# Knowledge distillation: A good teacher is patient and consistent
*by Lucas Beyer, Xiaohua Zhai, Amélie Royer, Larisa Markeeva, Rohan Anil, Alexander Kolesnikov*

## Introduction
We publish all teacher models, and configurations for the main experiments of
the paper, as well as training logs and student models.

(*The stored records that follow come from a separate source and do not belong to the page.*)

theorem test_jobJoin :
    AdminNext (jobState joinC none (joinWords 0 1)) 9 (queueOf none [joinC]) joinC 0x2B ∧
    AdminNext (jobState joinC others (joinWords 0 1)) 9 (queueOf none [joinC]) joinC 0x2B ∧
    (let s := jobState joinC none (joinWords 0 1)
     let r := joinRec s 0x100000
     mayJoin s 0 = true ∧ mayJoin (onQueue9 joinC) 0 = false ∧ s.triage.unfit = false ∧ s.obj.job = none ∧
      (jobState joinC others).obj.job.isSome = true ∧ (jobState joinC others).turn.coordStat.getLsbD 29 = false ∧
      recordAt s (queueOf none [joinC]) mW 64 = (0x100000, none) ∧
      recordAt s (queueOf none [joinC]) mW (64 + 8 * fld (rdNum s 0x100008 8) 63 48 + 8 * fld (rdNum s 0x100008 8) 47 32) = (0x100000, none) ∧
      gridOk r = true ∧ (∃ m ∈ r.members, m.1 = ownNode s) ∧ sharedDuty r.duty = sharedDuty (dutyWord s) ∧
      fenceHeld s (queueOf none [joinC]) (fld (eBody joinC.entry 8) 31 0) = true ∧ ownNode s = r.coord.headD 0 ∧
      fld (after (exec (.jobJoin 9) s)).turn.coordStat.toNat 31 30 = 2 ∧ s.turn.left ≠ some r.job ∧
      (let s2 := { s with turn := { s.turn with left := some r.job } }
       mayJoin s2 0 = true ∧ s2.obj.job = none ∧ gridOk (joinRec s2 0x100000) = true ∧ s2.turn.left = some (joinRec s2 0x100000).job ∧
        fld (after (exec (.jobJoin 9) s2)).turn.coordStat.toNat 31 30 = 3)) ∧
    gridOk (joinRec (jobState joinC none (joinWords 0 0)) 0x100000) = false ∧
    sharedDuty (joinRec (jobState joinC none (joinWords 4 1)) 0x100000).duty ≠ sharedDuty (dutyWord (jobState joinC none (joinWords 4 1))) := by
  refine ⟨next_of ?_, next_of ?_, ?_, ?_, ?_⟩ <;> decide +kernel

/-! ### Residents of a core -/

/-- A block of two groups of 32 registers and one unit at the head of the admission queue. -/
def admA (u : Nat := 1) : AdmBlock := { ctx := 0, launch := (4, 0), bid := 9, g := 2, n := 32, u := u, entry := 0x4000, param := List.replicate 64 7 }
def resState (k : Core) (qs : Map Queue := []) : State := { objState qs with cores := [(255, k)] }
def quietCore : Core := { ctx := some 0, groups := [(0, { grpA 0x1000 with paths := [] })], blocks := [(0, blkA)] }

theorem test_blockAdmit :
    (let s := resState { quietCore with admQ := [admA] }
     (coreOf s 255).admQ.head? = some admA ∧ (coreOf s 255).stopped = false ∧ (coreOf s 255).ctx = some admA.ctx ∧
      (∀ i ∈ List.range 1, (mget? (coreOf s 255).blocks i).isSome = true) ∧ mget? (coreOf s 255).blocks 1 = none ∧ freeRun (coreOf s 255) 1 = some 1 ∧
      (freeSlots (coreOf s 255).groups 48 2).length = 2 ∧ unitsUsed (coreOf s 255) + 2 * unitsOf 32 ≤ 512 ∧
      (coreOf (after (exec (.blockAdmit 255) s)) 255).blocks.map Prod.fst = [0, 1] ∧
      ((coreOf (after (exec (.blockAdmit 255) s)) 255).groups.map fun kv => kv.2.units.length).drop 1 = [unitsOf 32, unitsOf 32]) ∧
    (let s := resState { quietCore with admQ := [admA 384] }
     freeSlots (coreOf s 255).blocks 16 1 ≠ [] ∧ freeRun (coreOf s 255) 384 = none) ∧
    (coreOf (resState quietCore) 255).admQ = [] := by decide +kernel

theorem test_coreResidents :
    (let s := resState quietCore
     groupDone (coreOf s 255) 0 = true ∧ groupDone (coreOf s 255) 1 = false ∧ blockDone (coreOf s 255) 0 = true ∧ blockDone (coreOf s 255) 15 = false) ∧
    (let c := cmdA (launchE)
     let high : Queue := { queueOf (some 1) [c] with prio := 9 }
     let s := resState { coreA 0x1000 with issueCnt := 7 } [(4, high)]
     let s2 := resState { coreA 0x1000 with ladleQ := [{ words := [], src := (0, 0), order := 0, prev := none, ctx := 0, core := none, cmd := none, n := 0 }] } [(4, high)]
     preemptDue s 255 = true ∧ quiet (coreOf s 255) = true ∧ (coreOf s 255).ctx = some 0 ∧ ctx? s 0 = some ctxB ∧ ctxB.saveObj = none ∧ saveWaits s (saveRange s 255 0) none = false ∧
      preemptDue s2 255 = true ∧ quiet (coreOf s2 255) = false ∧ preemptDue (resState quietCore) 255 = false ∧
      ((ctx? (after (exec (.preempt 255) s)) 0).map (·.issued)) = some 7) ∧
    (let s := resState {}
     ctx? s 0 = some ctxB ∧ (coreOf s 255).ctx = none ∧ (coreOf s 255).stopped = false ∧ (coreOf s 255).blocks = [] ∧ quiet (coreOf s 255) = true ∧
      ctxB.slot = true ∧ ctxB.state = 1 ∧ ctxB.cores.getLsbD 255 = true ∧ saveWaits s none (saveRange s 255 0) = false ∧ (coreOf (after (exec (.contextSwitch 255 0) s)) 255).ctx = some 0) ∧
    (coreOf (resState quietCore) 255).blocks ≠ [] := by decide +kernel

/-- Only core 255 runs context 0. -/
theorem test_ctxCounterUpdate : (coreOf (resState quietCore) 255).ctx = some 0 ∧ ctx? (resState quietCore) 0 = some ctxB ∧
    ∀ d ∈ List.range 256, d ≠ 255 → (coreOf (resState quietCore) d).ctx ≠ some 0 := by decide +kernel

/-! ### Register writes and the whole machine -/

theorem test_registerWrites : csrOk full .rind 0x0F0000000408 4 true = true ∧ csrOk full .rind 0x0F0000000409 4 true = false ∧
    csrOpen full (.client 1) 0x0F0000000408 true = false ∧ (coreOf full 0).ctx = some 0 ∧ ctx? full 0 = some ctxA ∧ ctxA.state = 1 ∧
    ctxA.dying = false ∧ (after (exec (.registerWrite .rind 0x0F0000000408 4 0x0FFF) full)).fab.tmo = 0x1000 ∧
    (let t := after (exec (.registerWrite .rind 0x0F0101041008 4 0x5) full)
     (coreOf t 1).press.coNext.isSome = true ∧ (csrRead t 0x0F0101041008).1 = (csrRead full 0x0F0101041008).1) := by decide +kernel

/-- A command in front of another; an idle module with power and without. -/
def queued : State := { full with pending := [.smbusReadSensor 0x36, .mgmtConnect] }
theorem test_step : queued.pending = .smbusReadSensor 0x36 :: [.mgmtConnect] ∧ (after (step queued)).pending = [.mgmtConnect] ∧ full.pending = [] ∧
    full.pow.vin = true ∧ full.pow.refGone = false ∧ (after (step full)).refCnt = 1 ∧
    ({ full with pow := { vin := false } } : State).pow.vin = false ∧
    (after (step { full with pow := { full.pow with refGone := true } })).refCnt = 0 := by decide +kernel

Please read the main [big_vision README](/README.md) to learn how to run
configs, and remember that each config file contains an example invocation in
the top-level comment.

## Results

We provide the following [colab to read and plot the logfiles](https://colab.research.google.com/drive/1nMykzUzsfQ_uAxfj3k35DYsATnG_knPl?usp=sharing)
of a few runs that we reproduced on Cloud.

### ImageNet-1k

The file [bit_i1k.py](bit_i1k.py) is the configuration which reproduces our
distillation runs on ImageNet-1k reported in Figures 1 and 5(left) and the first
row of Table1.

We release both student and teacher models:

| Model      | Download link | Resolution  | ImageNet top-1 acc. (paper) | 
| :---       | :---:         | :---:       |  :---:                      |
| BiT-R50x1  | [link](https://storage.googleapis.com/bit_models/distill/R50x1_160.npz)      | 160 |  80.5 |
| BiT-R50x1  | [link](https://storage.googleapis.com/bit_models/distill/R50x1_224.npz)      | 224 |  82.8 |
| BiT-R152x2 | [link](https://storage.googleapis.com/bit_models/distill/R152x2_T_224.npz)   | 224 |  83.0 |
| BiT-R152x2 | [link](https://storage.googleapis.com/bit_models/distill/R152x2_T_384.npz)   | 384 |  84.3 |

### Flowers/Pet/Food/Sun

The files [bigsweep_flowers_pet.py](bigsweep_flowers_pet.py) and
[bigsweep_food_sun.py](bigsweep_food_sun.py) can be used to reproduce the
distillation runs on these datasets and shown in Figures 3,4,9-12, and Table4.

While our open-source release does not currently support doing hyper-parameter
sweeps, we still provide an example of the sweeps at the end of the configs
for reference.

### Teacher models
Links to all teacher models we used can be found in [common.py](common.py).